McCann Health fires Perrott
McCann Health has fired Global Chief Creative Officer Jeremy Perrott after a complaint against him alleging a violation of the company's code of conduct. Ad Age's I-Hsein Sherwood reports that Perrot was terminated before the Cannes Lions International Festival of Creativity last month. Prior to his dismissal, he had been a decades-long fixture in health advertising. In a statement, McCann said: "We received a complaint about a violation of our Code of Conduct by McCann Health's Jeremy Perrott. As a result, following an investigation, he is no longer with the company."

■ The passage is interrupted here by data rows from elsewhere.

-- ==== Sys2Proof/Laws/Datapath.lean ====
section
/-! SUPPORT. The reads of a candidate and the point loop: one lemma for each. -/

namespace Sys2Proof.Machine

@[simp] theorem need_some {α : Type} (v : α) : need (some v) = .ok v := rfl
@[simp] theorem need_none {α : Type} : need (none : Option α) = .error .transientNoValue := rfl

theorem need_eq_ok {α : Type} {r : Option α} {v : α} : need r = .ok v ↔ r = some v := by
  cases r <;> simp [need]

/-- R45: a one-byte read inside the buffer. -/
theorem memRead8_of_lt {B : List Byte} {a : Nat} (h : a < B.length) : memRead8 B a = some B[a] := by
  simp [memRead8, h]

/-- R45, R65: a two-byte read inside the buffer. -/
theorem memRead16_of_lt {B : List Byte} {a : Nat} (h : a + 1 < B.length) :
    memRead16 B a = some (le16 B[a] B[a + 1]) := by
  simp [memRead16, memRead8, h, Nat.lt_of_succ_lt h]

/-- A candidate read that is defined, of a candidate of at least 14 bytes. -/
theorem readCandidate_ok {α : Type} {read : List Byte → Option α} {d : Datapath} {B : List Byte} {v : α}
    (hc : d.cand = some B) (hl : 14 ≤ B.length) (hr : read B = some v) :
    readCandidate read d = .ok v := by
  have : ¬ B.length < Config.minLen := by
    show ¬ _ < 14
    omega
  simp [readCandidate, hc, this, hr, bind, Except.bind]

/-- R125, U14: DECODE's operand is too short. -/
theorem readCandidate_short {α : Type} {read : List Byte → Option α} {d : Datapath} {B : List Byte}
    (hc : d.cand = some B) (hl : B.length < 14) : readCandidate read d = .error .decodeTooShort := by
  have : B.length < Config.minLen := hl
  simp [readCandidate, hc, this, bind, Except.bind]

/-- R33: there is no candidate. -/
theorem readCandidate_none {α : Type} {read : List Byte → Option α} {d : Datapath}
    (hc : d.cand = none) : readCandidate read d = .error .transientNoValue := by
  simp [readCandidate, hc, bind, Except.bind]

/-- R135: the point of a stride that starts below `L - 8` is inside the buffer. -/
theorem pointAt_of_lt {B : List Byte} {i : Nat} (h : i + 8 < B.length) :
    pointAt B i = some { distance := le16 B[i] B[i + 1], intensity := B[i + 3] } := by
  have h16 : memRead16 B i = some (le16 B[i] B[i + 1]) := memRead16_of_lt (by omega)
  have h8 : memRead8 B (i + Config.intensityOfs) = some B[i + 3] := by
    show memRead8 B (i + 3) = _
    exact memRead8_of_lt (by omega)
  simp [pointAt, h16, h8]

/-- R135: with any fuel, from any start, the loop reads inside the buffer. -/
theorem pointLoop_isSome (B : List Byte) (fuel i : Nat) : ∃ ps, pointLoop B fuel i = some ps := by
  induction fuel generalizing i with
  | zero => exact ⟨[], rfl⟩
  | succ n ih =>
    obtain ⟨ps, hps⟩ := ih (i + Config.stride)
    unfold pointLoop
    split
    · rename_i h
      have h' : i < B.length - 8 := h
      rw [pointAt_of_lt (show i + 8 < B.length by omega), hps]
      exact ⟨_, rfl⟩
    · exact ⟨[], rfl⟩

end Sys2Proof.Machine
end

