@[simp] theorem Instr.admits_dataSkip {c : Ctx} {b : Byte} :
    Instr.admits c (.dataSkip b) = true ↔ c.halted = false ∧ c.st = .seeking ∧ b ≠ Config.syncByte := by
  simp [Instr.admits, and_assoc]

@[simp] theorem Instr.admits_dataAppend {c : Ctx} {b : Byte} :
    Instr.admits c (.dataAppend b) = true ↔
      c.halted = false ∧ c.st = .accumulating ∧ b ≠ Config.syncByte := by
  simp [Instr.admits, and_assoc]

@[simp] theorem Instr.admits_syncDiscard {c : Ctx} :
    Instr.admits c .syncDiscard = true ↔
      c.halted = false ∧ c.st = .accumulating ∧ c.len < Config.minLen := by
  simp [Instr.admits, and_assoc]

@[simp] theorem Instr.admits_idle {c : Ctx} : Instr.admits c .idle = true ↔ c.halted = false := by
  simp [Instr.admits]

@[simp] theorem Instr.admits_eos {c : Ctx} : Instr.admits c .eos = true ↔ c.halted = false := by
  simp [Instr.admits]

namespace Machine

/-! ### What each row answers in a state that selects it -/

/-- An admitted EVENT row whose body answers `u` answers `u` with its transients dropped. -/
theorem eventStep_next {i : Instr} {body : State → Result} {s u : State} (hadm : i.admits s.ctx = true)
    (hbody : body s.beginStep = .next u) : eventStep i body s = .next u.endStep := by
  rw [eventStep_of_admits hadm, hbody, andThen_next]

variable {s : State} {b : Byte}

theorem exec_syncStart (hadm : Instr.admits s.ctx .syncStart = true) :
    exec .syncStart s = .next (s.beginStep.setLabel .start).bufRestart.endStep := by
  rw [exec, execSyncStart]
  exact eventStep_next hadm rfl

theorem exec_dataSkip (hadm : Instr.admits s.ctx (.dataSkip b) = true) :
    exec (.dataSkip b) s = .next (s.beginStep.setLabel (.skip b)).endStep := by
  rw [exec, execDataSkip]
  exact eventStep_next hadm rfl

/-- R22, R208: on this hardware the buffer is never full, so an admitted DATA.append does not fault. -/
theorem exec_dataAppend (hadm : Instr.admits s.ctx (.dataAppend b) = true) :
    exec (.dataAppend b) s = .next ((s.beginStep.setLabel (.append b)).bufAppend b).endStep := by
  rw [exec, execDataAppend]
  exact eventStep_next hadm (by simp)

theorem exec_syncDiscard (hadm : Instr.admits s.ctx .syncDiscard = true) :
    exec .syncDiscard s = .next (s.beginStep.raise (.short s.buf.length)).bufRestart.endStep := by
  rw [exec, execSyncDiscard]
  exact eventStep_next hadm rfl

/-- R5, D3: the timeout policy of this hardware is `retry`. -/
theorem exec_idle (hadm : Instr.admits s.ctx .idle = true) :
    exec .idle s = .next (s.beginStep.raise .idle).endStep := by
  rw [exec, execIdle]
  exact eventStep_next hadm rfl

theorem exec_eos (hadm : Instr.admits s.ctx .eos = true) :
    exec .eos s = .next (State.endStep { s.beginStep.terminate with
      out := { label := some (.eos s.buf.length), eosOut := true } }) := by
  rw [exec, execEos]
  exact eventStep_next hadm rfl

/-! ### Reads of a buffer with one byte appended -/

theorem memRead8_append_length (B : List Byte) (b : Byte) : memRead8 (B ++ [b]) B.length = some b :=
  List.getElem?_concat_length

theorem memRead8_append_of_lt {B : List Byte} {a : Nat} (b : Byte) (ha : a < B.length) :
    memRead8 (B ++ [b]) a = memRead8 B a :=
  List.getElem?_append_left ha

/-! ### The obligations: the composition of operations is, by definition, the record the statement writes out -/

/-- Settles O9: the label and the restart of the buffer, in a state that selects SYNC.start. -/
theorem syncStartBuffersTheSyncByte : Obligations.SyncStartBuffersTheSyncByte := by
  intro s hrun hst
  have hadm : Instr.admits s.ctx .syncStart = true := Instr.admits_syncStart.2 ⟨hrun, hst⟩
  exact exec_syncStart hadm

/-- Settles O10: only the label is written, in a state that selects DATA.skip. -/
theorem dataSkipChangesNothing : Obligations.DataSkipChangesNothing := by
  intro s b hrun hst hb
  have hadm : Instr.admits s.ctx (.dataSkip b) = true := Instr.admits_dataSkip.2 ⟨hrun, hst, hb⟩
  exact exec_dataSkip hadm

/-- Settles O11: the append always has room, and a read of the longer buffer is a read of the old one or of
the new byte. -/
theorem dataAppendAppendsTheByte : Obligations.DataAppendAppendsTheByte := by
  intro s b hrun hst hb
  have hadm : Instr.admits s.ctx (.dataAppend b) = true := Instr.admits_dataAppend.2 ⟨hrun, hst, hb⟩
  exact ⟨exec_dataAppend hadm, memRead8_append_length s.buf b, fun _ ha => memRead8_append_of_lt b ha⟩

/-- Settles O12: FRAMING is raised with the old length before the buffer is restarted. -/
theorem syncDiscardRestartsTheBuffer : Obligations.SyncDiscardRestartsTheBuffer := by
  intro s hrun hst hlen
  have hadm : Instr.admits s.ctx .syncDiscard = true := Instr.admits_syncDiscard.2 ⟨hrun, hst, hlen⟩
  exact exec_syncDiscard hadm

/-- Settles O13: TIMEOUT is raised and nothing else is written, in either synchronizer state. -/
theorem timeoutStepChangesNothing : Obligations.TimeoutStepChangesNothing := by
  intro s hrun
  have hadm : Instr.admits s.ctx .idle = true := Instr.admits_idle.2 hrun
  exact exec_idle hadm

/-- Settles O14: the condition of EOS does not look at the buffer, so no length keeps it from halting. -/
theorem endOfStreamDiscardsAndHalts : Obligations.EndOfStreamDiscardsAndHalts := by
  intro s hrun
  have hadm : Instr.admits s.ctx .eos = true := Instr.admits_eos.2 hrun
  exact exec_eos hadm

end Machine
end Sys2Proof
end

section
/-! PROOFS. The CRC8 validator (R110 to R113): the recursion of `crc8`, what VALIDATE answers for a short and
for a long candidate, and O23. -/

namespace Sys2Proof.Machine

/-! ### The CRC of a byte sequence (R112) -/

/-- R112, R6: the mask of the lookup changes nothing, both operands being 8 bits. -/
@[simp] theorem crcStep_eq_read (rom : Memory) (acc b : Byte) : crcStep rom acc b = rom.read (acc ^^^ b) :=
  congrArg rom.read (BitVec.and_allOnes (x := acc ^^^ b))

@[simp] theorem crc8_nil (rom : Memory) : crc8 rom [] = 0 := rfl

@[simp] theorem crc8_concat (rom : Memory) (M : List Byte) (b : Byte) :
    crc8 rom (M ++ [b]) = rom.read (crc8 rom M ^^^ b) := by
  rw [crc8, List.foldl_concat, ← crc8, crcStep_eq_read]

/-! ### The verdict (R110, R111, R113) -/

/-- R113: the candidate split into the bytes the CRC covers and the carried checksum. -/
theorem validateOp_concat {rom : Memory} {d : Datapath} {M : List Byte} {k : Byte}
    (hc : d.cand = some (M ++ [k])) (hl : 13 ≤ M.length) :
    validateOp rom d = .ok
      { d with crcAcc := some (crc8 rom M), verdict := some (decide (crc8 rom M = k)) } := by
  have hlen : (M ++ [k]).length - 1 = M.length := by simp
  have hverdict : (some k == some (crc8 rom M)) = decide (crc8 rom M = k) := by
    rw [Option.some_beq_some, BEq.comm, beq_eq_decide]
  rw [validateOp_long hc (by simpa using hl), hlen, List.take_left, List.getElem?_concat_length, hverdict]

variable {s : State}

theorem exec_validate_short {B : List Byte} (hc : s.dp.cand = some B) (hl : B.length < 14) :
    exec .validate s = .next { s with dp := { s.dp with verdict := some false } } :=
  onDatapath_ok (validateOp_short hc hl)

theorem exec_validate_concat {M : List Byte} {k : Byte} (hc : s.dp.cand = some (M ++ [k]))
    (hl : 13 ≤ M.length) :
    exec .validate s = .next { s with dp := { s.dp with
      crcAcc := some (crc8 s.rom M), verdict := some (decide (crc8 s.rom M = k)) } } :=
  onDatapath_ok (validateOp_concat hc hl)

/-- Settles O23: the two lengths of a candidate, and the fold of the CRC taken from its last byte. -/
theorem validateComparesTheCrcOfAllButTheLastByte :
    Obligations.ValidateComparesTheCrcOfAllButTheLastByte :=
  ⟨fun _ _ hc hl => exec_validate_short hc hl, fun _ _ _ hc hl => exec_validate_concat hc hl,
    fun rom => ⟨crc8_nil rom, crc8_concat rom⟩⟩

end Sys2Proof.Machine
end

section
/-! PROOFS. The frame decoder (R125 to R133): the point loop in closed form, DECODE as the closed-form view of its
candidate, what the single field rows answer, and O25 to O27. -/
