-- ==== Sys2Proof/Machine/Tables.lean ====
section
/-! DEFINITION. Tables of plain data: lists of key and value pairs with strictly rising keys. -/

namespace Sys2Proof

/-- A table keyed by numbers, keys strictly rising. -/
abbrev Tab (α : Type) := List (Nat × α)

/-- The entry of a key. -/
def Tab.get? {α : Type} : Tab α → Nat → Option α
  | [], _ => none
  | (k, v) :: t, x => if k = x then some v else Tab.get? t x
/-- The entry of a key, or a default. -/
def Tab.getD {α : Type} (t : Tab α) (x : Nat) (d : α) : α := (t.get? x).getD d
/-- Set the entry of a key. -/
def Tab.set {α : Type} : Tab α → Nat → α → Tab α
  | [], x, a => [(x, a)]
  | (k, v) :: t, x, a => if k = x then (x, a) :: t else if x < k then (x, a) :: (k, v) :: t else (k, v) :: Tab.set t x a
/-- Remove the entry of a key. -/
def Tab.del {α : Type} (t : Tab α) (x : Nat) : Tab α := t.filter fun e => e.1 != x
/-- Set an entry, keeping no entry that equals the default. -/
def Tab.put {α : Type} [DecidableEq α] (d : α) (t : Tab α) (x : Nat) (a : α) : Tab α :=
  if a = d then t.del x else t.set x a
/-- Change the entry of a key, if there is one. -/
def Tab.modify {α : Type} (t : Tab α) (x : Nat) (f : α → α) : Tab α :=
  match t.get? x with
  | some a => t.set x (f a)
  | none => t
/-- The first entry whose key and value meet a test. -/
def Tab.findBy {α : Type} (t : Tab α) (p : Nat → α → Bool) : Option (Nat × α) := t.find? fun x => p x.1 x.2
/-- Change every entry. -/
def Tab.mapV {α : Type} (t : Tab α) (f : α → α) : Tab α := t.map fun x => (x.1, f x.2)
/-- Keys strictly rising. -/
def Tab.sorted {α : Type} : Tab α → Bool
  | [] => true
  | [_] => true
  | (a, _) :: (b, y) :: t => decide (a < b) && Tab.sorted ((b, y) :: t)

end Sys2Proof
end

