-- ==== Sys2Proof/Machine/Ops.lean ====
section
/-! DEFINITION. The named operations over memory: bytes, key tags, the L1, scratchpads, page tables and the
resolution of a word's addresses (19, 03 R69, R71, R81, 20 R395, R396). -/

namespace Sys2Proof.Machine
open Sys2Proof

/-! ### Records of the state -/

/-- Key of a group in `groups` (R68). -/
def gid (core slot : Nat) : Nat := core * 64 + slot
/-- A core right after its reset, with no work. -/
def CoreSt.reset : CoreSt :=
  { cycle := 0, gated := true, idle := 0, wakeReason := 0, waking := false, issued := 0, gatedNs := 0, logStall := 0,
    slotStatus := 0, owner := none, ctx := ⟨[], [], [], none, none, false, 0, 0, []⟩, retired := 0,
    quarantines := 0, outOfService := false, dead := false, inject := none, firings := 0, ready := 0, woken := false, firstAt := none }
/-- A core of the state. -/
def State.core (s : State) (c : Nat) : CoreSt := s.cores.getD c .reset
/-- Change a core. -/
def State.setCore (s : State) (c : Nat) (x : CoreSt) : State := { s with cores := s.cores.set c x }
/-- Change a group by its key. -/
def State.setGroup (s : State) (k : Nat) (g : Group) : State := { s with groups := s.groups.set k g }
/-- Change a group in place, if it is there. -/
def State.updGroup (s : State) (k : Nat) (f : Group → Group) : State := { s with groups := s.groups.modify k f }
/-- Change a workgroup. -/
def State.setWg (s : State) (w : Nat) (x : Wg) : State := { s with wgs := s.wgs.set w x }
/-- A fresh identifier: numbers rise with the order of creation. -/
def State.fresh (s : State) : Nat × State := (s.nextId, { s with nextId := s.nextId + 1 })
/-- Key of the group `gi` of a resident workgroup. -/
def Wg.gid (w : Wg) (gi : Nat) : Nat := Machine.gid w.core (w.slot + gi)
/-- The resident group `gi` of a workgroup. -/
def State.groupOf (s : State) (w gi : Nat) : Option (Nat × Group) :=
  match s.wgs.get? w with
  | some x => if x.phase = .resident ∨ x.phase = .ended then (s.groups.get? (x.gid gi)).map fun g => (x.gid gi, g) else none
  | none => none

/-! ### Raw bytes -/

/-- The byte at a key of the one memory; what nothing has written reads as 0 (log entry 1). -/
def State.byte (s : State) (a : Nat) : Byte := Tab.getD s.mem a 0
/-- Note a write of a byte in the monitors whose word covers it (R238). -/
def hitMonitors (t : Tab Monitor) (a : Nat) : Tab Monitor :=
  t.mapV fun m => match m.pa with
    | some p => if p ≤ a ∧ a < p + 8 then { m with hit := true } else m
    | none => m
/-- Write one byte, keeping the canonical form: no listed byte is 0. Monitors see the write. -/
def State.setByte (s : State) (a : Nat) (b : Byte) : State :=
  { s with mem := Tab.put 0 s.mem a b, monitors := hitMonitors s.monitors a }
/-- `n` bytes as a little-endian number (R4). -/
def State.rawRead (s : State) (a : Nat) : Nat → Nat
  | 0 => 0
  | n + 1 => (s.byte a).toNat + 256 * State.rawRead s (a + 1) n
/-- Write the bytes of a list from an address on. -/
def State.rawBytes (s : State) (a : Nat) : List Byte → State
  | [] => s
  | b :: bs => State.rawBytes (s.setByte a b) (a + 1) bs
/-- Write a little-endian number of `n` bytes. -/
def State.rawWrite (s : State) (a n v : Nat) : State := s.rawBytes a (leBytes n v)
/-- The bytes of a range. -/
def State.bytes (s : State) (a n : Nat) : List Byte := (List.range n).map fun k => s.byte (a + k)
/-- Zero a range. -/
def State.clearRange (s : State) (a n : Nat) : State :=
  { s with mem := s.mem.filter fun c => !(decide (a ≤ c.1) && decide (c.1 < a + n)) }
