/-- The value of `n` bytes at a virtual address as a workgroup's word reads it. -/
def State.readVa (s : State) (w : Wg) (gi kind scope : Nat) (va : W64) (n : Nat) : Nat :=
  match s.resolveOne w gi kind 0 va n with
  | .ok (ps, _) => s.readPlaces w.core scope ps
  | .error _ => 0
/-- Resolve the rounds of a load: all elements with their places, or why not. -/
def State.resolveRounds (s : State) (w : Wg) (gi : Nat) (rd : W64 → Nat → Nat) :
    List ((W64 → Nat → Nat) → List (Nat × W64 × Nat)) → Except Attempt (List (Nat × W64 × Nat) × List (List Place) × List (Nat × W64 × TlbEntry))
  | [] => .ok ([], [], [])
  | r :: rs =>
    let els := r rd
    match s.memCause w 0 false none els with
    | some (c, lanes, addr, extra) => .error (.dead c.code lanes addr extra)
    | none =>
      match s.resolve w gi 0 els with
      | .fault va c => .error (.fault va c)
      | .wait va => .error (.wait va)
      | .dead c lanes addr extra => .error (.dead c lanes addr (BitVec.ofNat 64 (256 * extra)))
      | .ok places used =>
        match State.resolveRounds s w gi rd rs with
        | .error e => .error e
        | .ok (e2, p2, u2) => .ok (els ++ e2, places.map (·.2) ++ p2, used ++ u2)
/-- The elements of the rounds of a load, as far as what the rounds read translates now (R323). -/
def State.roundEls (s : State) (w : Wg) (gi : Nat) (rd : W64 → Nat → Nat) :
    List ((W64 → Nat → Nat) → List (Nat × W64 × Nat)) → List (Nat × W64 × Nat)
  | [] => []
  | r :: rs =>
    let els := r rd
    els ++ (match s.resolve w gi 0 els with
      | .ok .. => State.roundEls s w gi rd rs
      | _ => [])
/-- The lanes that read a poisoned sector, ascending, each with the first of its addresses that does (R337, R390). -/
def State.poisonAt (s : State) (els : List (Nat × W64 × Nat)) (places : List (List Place)) : List (Nat × W64) :=
  if s.poison = [] then [] else
  let hit := (els.zip places).filter fun x => s.anyPoison x.2
  (List.range 32).filterMap fun l => (hit.find? fun x => x.1.1 == l).map fun x => (l, x.1.2.1)
/-- FIRSTVA of a word that consumed poison: the address of the lowest such lane (R390). -/
def firstPoison (xs : List (Nat × W64)) : Option W64 := xs.head?.map (·.2)
/-- A list without repeats. -/
def dedup {α : Type} [BEq α] : List α → List α
  | [] => []
  | x :: xs => x :: (dedup xs).filter fun y => !(y == x)
/-- What a read leaves behind: lines brought into the L1, uncorrectable reads counted. -/
def State.afterRead (s : State) (core scope : Nat) (places : List (List Place)) : State :=
  let s := places.flatten.foldl (fun s p => s.touchPlace core scope p) s
  if s.poison = [] then s else
  let read : List (Nat × Nat) := places.flatten.filterMap fun p => match p with
    | .mem k _ a => some (k, a / 64)
    | _ => none
  (dedup read).foldl (fun s x => s.countUe x.1 (x.2 * 64)) s
/-- Look a byte-wise value up in what a lead read (R337). -/
def placeRd (bs : List (W64 × Byte)) (va : W64) : Nat → Nat
  | 0 => 0
  | n + 1 =>
    let b : Nat := match bs.find? fun (x : W64 × Byte) => x.1 == va with
      | some x => x.2.toNat
      | none => 0
    b + 256 * placeRd bs (va + 1) n
/-- The bytes of elements read, for the load-value queue. -/
def readBytes (rd : W64 → Nat → Nat) (els : List (Nat × W64 × Nat)) : List (W64 × Byte) :=
  (els.map fun (_, va, n) => (List.range n).map fun j =>
    (va + BitVec.ofNat 64 j, BitVec.ofNat 8 (rd (va + BitVec.ofNat 64 j) 1))).flatten
/-- Fill a group's place in the load-value queue (R337). -/
def State.fillPlace (s : State) (wg : Nat) (place : Option Nat) (x : LvPlace) : State :=
  match place, s.pairOf wg with
  | some k, some (n, p, _) => s.setPair n { p with places := p.places.set k x }
  | _, _ => s

/-- Try to perform a load that stands as access `id`: all its lanes or none (R172, R389). -/
def State.performLoad (s : State) (id : Nat) (a : Access) (w : Wg) (p : LoadProg) : Attempt :=
  let rd := s.readVa w a.gi 0 p.scope
  match s.resolveRounds w a.gi rd p.rounds with
  | .error e => e
  | .ok (els, places, used) =>
    match p.result rd with
    | .error (c, lanes, addr, extra) => .dead c lanes addr extra
    | .ok ws =>
      let poison := s.poisonAt els places
      let x : LvPlace := { filled := true, mask := a.mask, els := els, bytes := readBytes rd els, poison, dead := none, regs := [] }
      let s := s.fillPlace a.wg a.place x
      let s := ((s.touchAll w a.gi used).afterRead w.core p.scope places).writeDests a.wg a.gi a.ofs id ws
      let s := (s.consume a.wg a.gi id (firstPoison poison)).dropAcc id
      .done (if a.acquire then s.acquire w.core p.scope else s)

/-- A redundant pair rolls back on a mismatch; the cause, word and plane are noted and CHECKPOINT's recorded state
is restored in Machine/Redundant.lean (R345). -/
def State.noteMismatch (s : State) (k : Nat) (cause : BitVec 8) (ofs : BitVec 24) (plane : Nat) : State :=
  { s with pairs := s.pairs.modify k fun p => { p with mustRoll := some (cause, ofs, plane) } }

/-- The elements of a load's rounds that its queue place answers for: all of them, or where it ended in a deferred cause those
that are known without reading (R337). -/
def LoadProg.own (p : LoadProg) (x : LvPlace) : List (Nat × W64 × Nat) :=
  if x.dead.isSome then ((p.rounds.take 1).map fun r => r fun _ _ => 0).flatten
  else (p.rounds.map fun r => r (placeRd x.bytes)).flatten
/-- Issue a load with the elements known at issue: in flight in a group of its own; in a pair the lead's read takes a queue
place and the sweep computes on the lead's bytes (R336–R338). -/
def Ctx.load (c : Ctx) (s : State) (i : Instr) (mask : Mask) (els : List (Nat × W64 × Nat)) (acquire : Bool) (dests : List RegSpan)
    (p : LoadProg) : Res :=
  let a := c.access i mask els acquire
  match s.pairOf c.g.wg with
  | none => .next (s.launchAcc c.k a dests)
  | some (k, pr, lead) =>
    if allLocal els ∧ els ≠ [] then .next (s.launchAcc c.k a dests)
    else if s.entryOverlaps c.g.wg c.g.gi els then .hold
    else
      let r := pr.role lead
      let n := r.taken.getD c.g.gi 0
      let key := placeKey c.g.gi n
      let pr' := pr.setRole lead { r with taken := r.taken.set c.g.gi (n + 1) }
      match pr.places.get? key with
      | some x =>
        if !x.filled then .hold
        else if x.mask ≠ mask ∨ x.els.take (p.own x).length ≠ p.own x then
          .wait (s.noteMismatch k 0x81 c.g.ofs c.plane)
        else
          let s := s.setPair k pr'
          match x.dead with
          | some (cause, lanes, addr, extra) =>
            .next (s.launchAcc c.k { a with phase := .failed cause lanes addr extra } dests)
          | none =>
            match p.result (placeRd x.bytes) with
            | .ok ws => .next (((s.updRegs c.k fun r => r.writeAll ws).injectWrite c.core c.slot c.g.ofs (writtenOf ws)).consume c.g.wg c.g.gi s.nextId (firstPoison x.poison))
            | .error (cause, lanes, addr, extra) =>
              .next (s.launchAcc c.k { a with phase := .failed cause lanes addr extra } dests)
      | none =>
        if !lead then .hold
        else
          let x : LvPlace := { filled := false, mask, els, bytes := [], poison := [], dead := none, regs := [] }
          .next ((s.setPair k { pr' with places := pr'.places.set key x }).launchAcc c.k { a with place := some key } dests)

Trump dump: Not long after landing in London yesterday afternoon, President Trump went out of his way to berate Prime Minister Theresa May in an exclusive interview with Rupert Murdoch's "Sun" newspaper, published overnight. He blasted her Brexit strategy and said he thought recently resigned Foreign Secretary Boris Johnson would make a great Prime Minister. Today Trump meets the Queen. A giant blimp of Trump as an angry baby is set to fly over London, while a outdoor and banner campaign "thanks" Trump for fueling the global feminist movement. Take a look at the banners, which cross out the "f" word to replace it with "thank," over at Creativity.

Just briefly:
AT&T appeal: It's not over yet for the AT&T and Time Warner deal. On Thursday, the U.S. Justice Department said it was appealing a judge's decision allowing the takeover, according to reports. The department's antitrust division filed a notice of appeal in Washington federal court, says Bloomberg News, in a move that would vindicate the decision by the head of the antitrust division, Makan Delrahim, to challenge the Time Warner takeover.

Gawker's new boss: Reuters reported yesterday that Bryan Goldberg, the owner of sites including Bustle and Elite Daily, "has prevailed in the bankruptcy auction for with a $1.35 million bid." If you want to know more about Goldberg and his empire, Ad Age's Simon Dumenco has the lowdown; Dumenco says that Gawker will be "flipping over in its grave at the thought of its new owner."

Musk's latest mission: When he's not running Tesla or blasting off rockets into space, Elon Musk seems to want to save the world. The Tesla CEO earlier this week tweeted about his attempts to get involved with the Thai cave rescue and now he's promised to pay to secure clean water for homes in Flint, Michigan. Bloomberg News reports that in a tweet Wednesday, Musk promised to fund fixing the water in any house in Flint that has water contamination.

McDonald's salad investigation: Public health officials in Illinois and Iowa said Thursday they are investigating an outbreak of foodborne illness, according to a USA Today report. It says that 20 people who ate salads at McDonald's restaurants in Illinois have suffered from Cyclosporiasis, an intestinal illness, since mid-May, while 15 were sickened in Iowa. McDonald's, according to USA Today, said "'Out of an abundance of caution' it is in the process of removing salads from some restaurants and distribution centers and will resupply restaurants with salads from other suppliers."

It's National Fry Day: Because of course, and Dunkin' Donuts, which recently introduced its Donut Fries, has jumped on the "holiday." Ad Age reporter Megan Mowery writes all about it, and you can watch the purposefully awful video starring YouTube stars Rebecca Black and Miranda Sings here.

Creativity pick of the day: Reese Witherspoon sets off a female "chain reaction" in a new spot created to mark a partnership between AT&T and Witherspoon's "Hello Sunshine" media company to launch a video on demand channel. In the BBDO film, Witherspoon posts a photo of the word "Unstoppable" that in turn inspires people including a young skateboarder, a physicist and a music video maker. The final woman in the chain is a scriptwriter, and things come full circle as she pitches her script to Witherspoon, who asks "What inspired you?" Watch it here.